Colorado State University earned more than $400 million in research funding this fiscal year, and a quarter of that amount came through the Center for Environmental Management of Military Lands (CEMML, pronounced “sem-al”) within the Warner College of Natural Resources.

CEMML’s research is not like that in other academic settings – the investigators do not develop testable hypotheses or collect data to publish in peer-reviewed journals. Instead, they function more like an environmental compliance firm that partners with federal agencies to manage and protect military lands.

“We work in the interest of the public to advance environmental conservation and preservation,” said Reymundo “Tony” Chapa, executive director of CEMML.

With 15 principal investigators, 130 ongoing projects, and almost 700 members around the world, CEMML works on endangered species protection, watershed restoration, and archeological preservation.

A complementary collaboration

CEMML organizes biologists, archeologists, and ecologists to provide environmental surveys that the military is not equipped to manage.

“The military at heart is a military organization. So, it’s not going to make [somebody] a general who is a biologist,” explained Chapa. “They need somebody who can drive a tank or fly a plane.”

The Department of Defense, Army Corps of Engineers, and other military organizations work with CEMML to find people to do the conservation and restoration work required by environmental impact regulations.
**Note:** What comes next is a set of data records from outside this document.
-- ==== Sys2Proof/Machine/Mka.lean ====
section
/-! DEFINITION. Sys2Proof/Machine/Mka.lean: the firmware MKA (R126 to R128, R331) and its commands (R138, R139). The
protocol is IEEE 802.1X-2020, which the spec names; PRESUMED: the layout of an MKPDU and of its parameter sets is that
standard's. -/
namespace Sys2Proof.Machine

/-- The session of a SecY number. -/
def mkaSt (n : Nat) (d : Dev) : Option MkaSession := Map.get? d.prot.mka n

/-- Store a session. -/
def setMka (n : Nat) (m : MkaSession) (d : Dev) : Dev := { d with prot := { d.prot with mka := Map.put d.prot.mka n m } }

/-- R407: mirror a session. -/
def postMka (n : Nat) (d : Dev) : Dev :=
  match mkaSt n d with
  | some m => twinPost (.mkaSession n m.priority m.ckn m.blob (m.peers.map (·.sci)) m.keyNumber m.sak) d
  | none => d

/-! ### Keys of a CA (IEEE 802.1X-2020, 6.2.1 and 9.3.3) -/

/-- The KDF of IEEE 802.1X: one block of CMAC per 128 bits of a result of `bits` bits. -/
def kdf8021x (key label ctx : Bytes) (bits : Nat) : Bytes :=
  (List.range ((bits + 127) / 128)).flatMap (fun i => aesCmac key (be 1 (i + 1) ++ label ++ zeros 1 ++ ctx ++ be 2 bits))

/-- "IEEE8021 ICK". -/
def ickLabel : Bytes := be 12 0x494545453830323120_49434B

/-- "IEEE8021 KEK". -/
def kekLabel : Bytes := be 12 0x494545453830323120_4B454B

/-- The ICK or KEK of a CA: of the CAK's length, under the first 16 octets of the CKN. -/
def caKey (label cak ckn : Bytes) : Bytes := kdf8021x cak label (slice ckn 0 16) (8 * cak.length)

/-! ### Election and SAKs (R127) -/

/-- Is (a, b) before (c, d)? -/
def before (a b c d : Nat) : Bool := decide (a < c ∨ (a = c ∧ b < d))

/-- R127: is this device the key server: elected by key server priority and SCI; 255 never. -/
def isServer (sci : Nat) (m : MkaSession) : Bool :=
  decide (m.priority ≠ 255) && !m.peers.isEmpty &&
    m.peers.all (fun x => decide (x.priority = 255) || before m.priority sci x.priority x.sci)

/-- The peer that is key server, if it is one. -/
def serverPeer (m : MkaSession) : Option MkaPeer :=
  m.peers.foldl (fun a x =>
    if x.priority = 255 then a
    else match a with
      | none => some x
      | some y => if before x.priority x.sci y.priority y.sci then some x else a) none

/-- The RX SC of an SCI on a port. -/
def rxScOf (die port sci : Nat) (d : Dev) : Option Nat :=
  (d.prot.rxscs.find? (fun e => decide (e.1 / 4096 = die ∧ e.2.port = port ∧ e.2.sci = sci))).map (·.1 % 4096)

/-- R126: MKA creates the RX SC of a live peer. -/
def ensureRxSc (die : Nat) (p : SecyPrm) (sci : Nat) (d : Dev) : Dev :=
  match rxScOf die p.port sci d with
  | some _ => d
  | none => match createRxSc die p.port p.index sci p.confOffset d with | some (_, d) => d | none => d

/-- R112, R114: MKA places a key in a slot that is EMPTY, over the die's tunnel; other slots keep theirs. -/
def mkaPlace (rx : Bool) (die sc an ssci salt nextPn keyId : Nat) (key : Bytes) (d : Dev) : Dev :=
  let k := saKey die rx sc an
  if (sa k d).state ≠ .empty ∨ (rx = true ∧ 8192 ≤ rxSlotsUsed die d) ∨ dieUp die d = false ∨ tunnelOpen die d = false then d
  else
    afterInstall k (saPlace ⟨.mka, die, rx, sc, an, ssci, salt, nextPn, keyId, [], false⟩ key (sendSak die key d))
“A base will come to us because of our reputation,” said Chapa. “It complements the CSU mission, the land-grant mission.”

CEMML was founded 30 years ago. A handful of other universities do similar work, but their awards total less than a tenth of those awarded to CEMML, making CSU the most prominent university and CEMML the primary resource for environmental surveys funded by the Department of Defense.
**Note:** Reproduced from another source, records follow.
/-- R407, R417, R420: the actions are held for takeover; a swap and a step happen on both twins at the same instant. -/
def mirrorActions (l : List TwinAction) (d : Dev) : Dev :=
  let d := { d with twin := { d.twin with actions := l } }
  let own := match d.cfg.swap with | some w => w.handle.isNone && w.mailbox.isNone | none => true
  let swap := match l.find? (fun a => decide (a.kind = 1)) with
    | some a => if d.cfg.shadowState = .ready then some ⟨a.instant, none, none⟩ else none
    | none => none
  let d := if own then { d with cfg := { d.cfg with swap := swap } } else d
  match l.find? (fun a => decide (a.kind = 7)) with
  | some a =>
    (match a.list with
     | (s, ns, f) :: _ =>
       if d.twin.role ≠ 2 ∨ d.time.step.isSome = true then d
       else
         let d := if d.time.state = .acquire then d else askAcquire 5 d
         decideStep { at_ := a.instant, new := ⟨s, ns, f⟩, handle := none, mailbox := none, newRate := none, delivered := [], residual := 0 } d
     | [] => d)
  | none => d

/-- R407: the oper list of a port, running from its next cycle. -/
def mirrorOper (p : Nat) (l : GateList) (d : Dev) : Dev :=
  let g := gateSt p d
  if g.oper = some l then d
  else
    let acq := decide (d.time.state = .acquire)
    setGate p { g with oper := some l, suspended := acq, cancelled := false
                       restart := if acq then none else some (changeTime l.base.count l.cycle (now16 d)) } d

/-- R407: the lists of a port are installed. -/
def mirrorGates (p : Nat) (oper admin : Option (Bytes × Bytes)) (pending : Bool) (d : Dev) : Dev :=
  let d := match oper with | some (a, b) => mirrorOper p (readGateList a b) d | none => d
  match admin with
  | none => d
  | some (a, b) =>
    let l := readGateList a b
    if pending then gateAccept p l (listChange l (now16 d)) d
    else
      let g := gateSt p d
      setGate p { g with admin := some l, change := none, cancelled := g.oper.isNone } d

/-- R197, R407: a pin of a MAC entry, where this twin holds the entry. -/
def mirrorPin (d : Dev) (x : Nat × Nat × Nat × Nat) : Dev :=
  match macFind x.1 x.2.1 x.2.2.1 d with
  | none => d
  | some pos => match Map.get? d.cls.mac (tblPos x.1 pos) with
    | some e => if e.static || e.pinned then d else macSet x.1 pos { e with pinned := true, pinUntil := x.2.2.2 } d
    | none => d

/-- R403, R407: CONTROL. On the standby of HOT-STANDBY the controlled ports stand as on the PRIMARY at once: its
receivers run, and its transmitters are squelched. -/
def mirrorControl (enabled analysis inUse : List Nat) (pins : List (Nat × Nat × Nat × Nat)) (d : Dev) : Dev :=
  let d := pins.foldl mirrorPin { d with twin := { d.twin with
    control := enabled, analysis := analysis, inUse := inUse, synced := true } }
  let d := if d.twin.role = 2 ∧ (prm d).twinMode = 0 then
      { d with prot := { d.prot with enabled := enabled.filter (fun n => !d.twin.unprotected.contains n) } }
    else d
  pairCheck d

/-- R407: apply a record. -/
def applyRecord (b : TwinBody) (d : Dev) : Dev :=
  match b with
  | .configSet a s => if d.twin.role = 2 then mirrorSets a s d else d
  | .keyBlob slot mode blob => mirrorKey slot mode blob d
  | .saBlob die pl => mirrorSa die pl d
  | .mkaSession n pr ckn blob peers kn sak => mirrorMka n pr ckn blob peers kn sak d
  | .pnReservation k r => mirrorReservation k r d
  | .rxState k pn => mirrorRx k pn d
  | .timedActions l => mirrorActions l d
  | .gateList p o a c => mirrorGates p o a c d
  | .portTaps l taps => { d with twin := { d.twin with taps := Map.put d.twin.taps l taps } }
  | .learned die fid mac dest => postEngine die (.copy fid mac dest) d
  | .control e a u pins => mirrorControl e a u pins d

/-- R409: a record that must be understood is not known: the pair ends with VERSION_MISMATCH. -/
def misunderstood (d : Dev) : Dev :=
  if d.twin.state = .syncing then syncFail .versionMismatch d else dissolve (twinEvent 1 .versionMismatch d)

/-- R407, R409: a record arrives; applied or ignored, it is acknowledged. -/
def recordReceive (r : TwinRecord) (d : Dev) : Dev :=
  let hw := match r.body with | some b => isReservation b | none => false
  if !(twinShares d && portIsUp 96 d && !d.twin.keyIn.isEmpty && (fwRuns d || hw)) then d
  else
    let d := { d with twin := { d.twin with ctrIn := d.twin.ctrIn + 1 } }
    let ack (d : Dev) : Dev := emit (.twin 5 (le 4 r.seq)) { d with twin := { d.twin with ctrOut := d.twin.ctrOut + 1 } }
    match r.body with
    | some b => applyRecord b (ack d)
    | none => if r.mustUnderstand then misunderstood d else ack (bump .twin 0 6 d)

def execTwinRecordReceive (rec : TwinRecord) (s : State) : Host.Outcome State Fault Refusal := onDev (recordReceive rec) s

/-! ### Heartbeats (R410, R414) -/

/-- R410: one heartbeat: sequence number, state, serving set, DEV_STATUS. -/
def heartbeat (st : TwinSt) (d : Dev) : Dev :=
  emit (.twin 6 (le 4 d.twin.yoyoSeq ++ le 1 (twinCode st) ++ le 1 (b2n d.twin.serving) ++ le 4 (devStatus d)))
    { d with twin := { d.twin with yoyoSeq := (d.twin.yoyoSeq + 1) % 2 ^ 32, ctrOut := d.twin.ctrOut + 1 } }

/-- R410: the yo-yo runs in PAIRED, SUSPECT and SOLO. -/
def yoyoSend (d : Dev) : Dev :=
  if (paired d || decide (d.twin.state = .solo)) && portIsUp 96 d then heartbeat d.twin.state d else d

def execYoyoSend (s : State) : Host.Outcome State Fault Refusal := onDev yoyoSend s

/-- R410: a heartbeat arrives; one of an UNPAIRED twin tells that it has detached. -/
def yoyoReceive (m : YoyoMsg) (d : Dev) : Dev :=
  if !(paired d && portIsUp 96 d) then d
  else
    let d := { d with twin := { d.twin with heard := d.time.elapsed, missed := 0, ctrIn := d.twin.ctrIn + 1 } }
    if m.state.val = 0 then dissolve d
    else if d.twin.state = .suspect then twinEnter .paired d
    else d

def execYoyoReceive (msg : YoyoMsg) (s : State) : Host.Outcome State Fault Refusal := onDev (yoyoReceive msg) s

/-- R462: the data of TWIN_STATE. -/
def twinStateData (old new : TwinSt) (d : Dev) : Bytes :=
  le 1 (twinCode old) ++ le 1 (twinCode new) ++ zeros 6 ++ le 8 d.twin.peerSerial

/-- R410: 10 µs pass without a heartbeat. -/
def heartbeatMiss (d : Dev) : Dev :=
  if !paired d then d
  else
    let n := d.twin.missed + 1
    let d := waitTicks (d.twin.heard + ticksUs 10 * n) d
    let d := bump .twin 0 0 { d with twin := { d.twin with missed := n } }
    if n = 8 ∧ d.twin.state = .paired then
      notify 0x70 deviceTarget (twinStateData .paired .suspect d) (twinEnter .suspect (bump .twin 0 1 d))
    else d

def execHeartbeatMiss (s : State) : Host.Outcome State Fault Refusal := onDev heartbeatMiss s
Funding from a different source, for a different purpose

Unlike academic grant funding, which supports projects that range from developing new technologies to understanding the biochemical properties of life, CEMML is awarded money to provide a service, and the pool of money they tap into is a few orders of magnitude larger than what typical academic projects receive.
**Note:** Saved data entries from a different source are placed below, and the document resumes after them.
-- ==== Sys2Proof/Certificates/Slice0/Obligations.lean ====
section
/-! DEFINITION. The statements about the block, for the provers: what its commands answer, what its events do, what each
leaves as it was, and what holds in every step. -/
open Sys2Proof Sys2Proof.Machine

/-- The block takes its commands first in, first out: a step runs the command at the front of the queue on the state
with the queue's rest. -/
def Obligations.StepRunsTheFrontCommand : Prop :=
  ∀ (c : Instr) (rest : List Instr) (s : State),
    step { s with pending := c :: rest } = exec c { s with pending := rest } ∧
    (s.pending = c :: rest → step s = exec c { s with pending := rest })

/-- R68, R140, R265, R270, R323, R390, R410, R457: what reset leaves, in the values the spec gives; and the block with
no command waiting only lets time pass (the model's choice, log entry 1). -/
def Obligations.ResetAndIdle : Prop :=
  State.reset.pending = [] ∧ State.reset.otp.burned = [] ∧ State.reset.dev.cnt = [] ∧
  State.reset.dev.host.fwReady = false ∧ State.reset.dev.host.trafficReady = false ∧ State.reset.dev.host.faultCause = 0 ∧
  State.reset.dev.time.state = .freerun ∧ State.reset.dev.cfg.active = none ∧ State.reset.dev.cfg.shadow = none ∧
  State.reset.dev.twin.state = .unpaired ∧ State.reset.dev.twin.failOut = true ∧ State.reset.dev.vault.store = [] ∧
  State.reset.dev.prot.slots = [] ∧ State.reset.dev.que.queues = [] ∧ State.reset.dev.sys.porst = false ∧
  (∀ m, mailbox m State.reset.dev = emptyMailbox) ∧ (∀ p, (gateSt p State.reset.dev).gates = 0xFF) ∧
  (∀ p, (portSt p State.reset.dev).state = .disabled) ∧ (∀ k, linkState k State.reset.dev = .down) ∧
  Memory.wf State.reset = true ∧
  (∀ s : State, s.pending = [] → ∃ t, step s = .next t ∧ t.pending = [] ∧ t.otp = s.otp ∧ t.dev.cnt = s.dev.cnt ∧
    t.dev.host = s.dev.host ∧ t.dev.vault = s.dev.vault ∧ t.dev.prot = s.dev.prot ∧ t.dev.que = s.dev.que ∧
    t.dev.time.elapsed = s.dev.time.elapsed + 1)

/-- R140, R145, R155, R162, R165, R170, R171: every command answers a next state and leaves the queue alone, and only
the commands and events of the vault that burn a fuse touch one-time memory. -/
def Obligations.EveryCommandAnswers : Prop :=
  ∀ (c : Instr) (s : State), ∃ t, exec c s = .next t ∧ t.pending = s.pending ∧
    (match c with
     | .fwCommit _ | .fwRollbackAdvance _ | .lcChange _ | .lcTakeOwnership _ | .ownerRootRotate _ | .tamperClear _ => True
     | .porstNRelease _ _ _ | .doorbellDiscard _ | .tamperLoopSample _ _ _ | .supplyMonitorEvent _ _ | .clockMonitorEvent _ => True
     | .tempSensorReading _ => True
     | .registerWrite p _ => (match p with | .bar0 off size => off.toNat = 0x40 ∧ size = 4 | .config _ => False) ∨ t.otp = s.otp
     | _ => t.otp = s.otp)

/-- R140: one-time memory is one-time: in every step of every state, a bit that is programmed stays programmed. -/
def Obligations.ProgrammedBitsStay : Prop :=
  ∀ (s t : State), step s = .next t → Otp.kept s.otp t.otp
“The money that we receive is somewhere between a grant and a contract. It’s not as rigid as a contract, and it’s not as autonomous, or free, as a grant,” said Chapa. “The Department of Defense says, ‘Well, I need to build an F-35 which is billions and billions of dollars, but they won’t let me do it until I do this one thing that costs $3 million? Give them $3 million. Let’s go.’”

CEMML’s total awards have doubled in just the last five years. Not only has funding increased, but projects have diversified. At the start, projects focused on natural resources, but they’ve expanded to work on cultural resources, environmental compliance, and climate change. Single CEMML projects can reach up to $120 million.

Wildland fire support

One of the many projects CEMML is working on is wildland fire support. CEMML was awarded $5.2 million this year to manage wildland fires on the 7 million acres owned by the U.S. Air Force.

Most military bases have firing ranges where munitions can easily start wildfires, but there are ecological reasons to mitigate fire danger, too. It could be habitat for wildlife or threatened and endangered species, or just a particularly fire-dependent ecology, according to William Sprouse, the principal investigator of the project.

Currently, 40 CSU staff support prescribed burns and mechanical fuels reduction.

The Air Force develops a management plan and Sprouse’s staff implements it. “These people are very passionate about the natural resources and making sure that the ecosystem is treated correctly,” he said.

Sprouse describes the people planning prescribed burns as masters of their craft. “What goes into that involves a lot of not only understanding what fire’s going to do, but what the ecosystem or the environment that you’re working in is, and how it’s going to react to fire and what the weather is going to do,” he explained.

Sprouse has been with CEMML since 1994. With a background in forestry and past experience with the Corps of Engineers, he was a clear fit to head up projects with the Air Force Wildland Fire Branch when it was developed in 2012.

Sprouse is also an on-call wildland firefighter with the Larimer County Sheriff’s Office Emergency Services division. Lately, when he’s not working for CEMML, he’s been digging firelines to contain and control fire by removing fuel and protect structures threatened by the Cameron Peak Fire.

“It’s kind of terrible that we have a history-making fire going on in our backyard,” Sprouse said.